Segundo Recena, a indústria de chocolate está sempre atenta e procurando trazer coisas novas que possam agregar, “deixando o dia a dia dos consumidores mais feliz”. É um produto acessível e disponível para todas as faixas de renda.

Para o presidente da associação, o chocolate não é mais um produto de sazonalidade; ele ocupa espaço no dia a dia dos brasileiros ao longo do ano e constitui item presenteável. “Quem não gosta de ganhar um chocolate de presente?”, indagou. O Dia Mundial do Chocolate é também uma data importante para o setor, concluiu.

A Abicab representa atualmente 96% dos principais fabricantes de chocolates, além de 62% dos fabricantes de amendoim e 68% das indústrias de balas. “Quase 100% das marcas de chocolate que a gente observa à disposição dos consumidores são associadas à Abicab”.

MERCADO FLUTUANTE

O diretor financeiro da Cooperativa da Agricultura Familiar e Economia Solidária da Bacia do Rio Salgado e Adjacências (Coopfesba), Osaná Crisóstomo, informou que a safra 2024/2025 foi muito boa na região, totalizando 80 mil toneladas de cacau vendidas por R$ 1.100 a arroba.

Os agricultores associados à cooperativa aguardam o início da próxima safra, em setembro, para terem ampliado o preço do produto pago pela indústria, atualmente na casa de R$ 330 a arroba.

“O mercado está flutuante”, explicou Osanah Crisóstomo para justificar o preço baixo pago hoje pelos fabricantes de chocolate. Ele acredita que o período de chuvas pode manter o preço elevado. “Depende do tempo”, afirmou.

BAHIA CACAU

A Coopfesba criou, em 2010, a Bahia Cacau, primeira fábrica de chocolate da agricultura familiar do Brasil. Localizada no município de Ibicaraí, no sul do estado, a unidade oferece ao consumidor um produto de qualidade, com alto teor de massa de cacau variável entre 35% e 70%.

O produto agrega valor a agricultores familiares de assentamentos e zonas rurais da região e oferece ao público sabores diferenciados, usando produtos como cupuaçu e cacau, como resultado de boas práticas e mudança cultural. O empreendimento agrega valor à cadeia produtiva do cacau até o chocolate produzido, além de contribuir na preservação da Mata Atlântica no sul da Bahia.
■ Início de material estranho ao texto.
/-! ## The effects of the commands -/

/-- INIT in IDLE starts an operation that has the invariant (R134). -/
theorem operationInv_initOp {s : State} (h : OperationInv s) (hs : s.state = .idle) {m : OpState}
    (hm : m = .enc ∨ m = .dec) : OperationInv (initOp m s) := by
  obtain ⟨hempty, -, -, -⟩ := (operationInv_idle hs).1 h
  obtain rfl | rfl := hm
  · exact (operationInv_enc (initOp_state _ _)).2 (by simp [hempty])
  · exact (operationInv_dec (initOp_state _ _)).2 (by simp [hempty])

/-- A stream error leaves the invariant's ERROR (R203); IVW is 0 already, because an operation was running. -/
theorem operationInv_streamError {s : State} (h : OperationInv s) (hs : s.state ≠ .idle) {e : StreamErr}
    (he : e ≠ .none) : OperationInv (streamError e s) :=
  (operationInv_error (streamError_state _ _)).2 ⟨rfl, rfl, rfl, he, h.ivw hs⟩

/-- CLEAR leaves the invariant's IDLE where the FIFO is empty (R136). -/
theorem operationInv_returnToIdle {s : State} (hempty : s.ofifo = []) : OperationInv (returnToIdle s) :=
  (operationInv_idle (returnToIdle_state _)).2 ⟨hempty, rfl, rfl, rfl⟩

/-- POP only shortens the FIFO. -/
theorem operationInv_fifoPop {s : State} (h : OperationInv s) (n : Nat) : OperationInv (fifoPop n s) where
  idle hs := by
    obtain ⟨hempty, hrest⟩ := h.idle hs
    exact ⟨by simp [hempty], hrest⟩
  error hs := by
    obtain ⟨hempty, hrest⟩ := h.error hs
    exact ⟨by simp [hempty], hrest⟩
  noErr := h.noErr
  enc := h.enc
  done := h.done
  room := by
    have hroom := h.room
    simp only [fifoPop_ofifo, List.length_drop]
    omega
  encCount := h.encCount
  decCount := h.decCount
  ivw := h.ivw

/-- The fields FinalEnc writes (R179): the padded block is encrypted to some block ct, which is output. -/
theorem finalEnc_eq (c : Cipher) (s : State) :
    ∃ blk ct : Block, finalEnc c s =
      { s with
        buf := blk, chain := ct, ofifo := s.ofifo ++ ct.toList, outBytes := s.outBytes + 16#64, cnt := 0,
        state := .done, doneP := true } := by
  refine ⟨padBlock s.buf s.cnt, c.enc (xor16 (padBlock s.buf s.cnt) s.chain), ?_⟩
  simp only [finalEnc, encBlock, fifoPush, Vector.length_toList]

/-- FINAL in ENC: the one block it outputs finds room. -/
theorem operationInv_finalEnc {s : State} (h : OperationInv s) (hs : s.state = .enc) (hroom : s.ofifo.length ≤ 16)
    (c : Cipher) : OperationInv (finalEnc c s) := by
  obtain ⟨hhbv, herr, hivw, -, -, -⟩ := (operationInv_enc hs).1 h
  obtain ⟨blk, ct, heq⟩ := finalEnc_eq c s
  rw [heq]
  refine (operationInv_done ?_).2 ⟨rfl, hhbv, herr, hivw, ?_⟩
  · rfl
  · simp only [List.length_append, Vector.length_toList]
    omega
O diretor financeiro da Coopfesba informou que o chocolate da Bahia Cacau já está sendo vendido em São Paulo, no Rio Grande do Sul, em Goiás e, no estado do Rio de Janeiro, na cidade de Maricá. A expansão das vendas para o exterior foi iniciada no ano passado com a primeira remessa para Portugal.

PROTEÇÃO

Osaná Crisóstomo disse que agricultores familiares produtores de chocolate e cacau se sentem agora protegidos com a nova Lei 15.404/2026, sancionada em maio deste ano, que dispõe sobre as definições e características dos produtos derivados de cacau, o percentual mínimo de cacau nos chocolates e a informação do índice total nos rótulos desses produtos.

A lei abrange produtos nacionais e importados, comercializados no território nacional, e entrará em vigor no dia 7 de maio de 2027. A legislação é aplicável aos diversos agentes envolvidos na cadeia produtiva e de comercialização.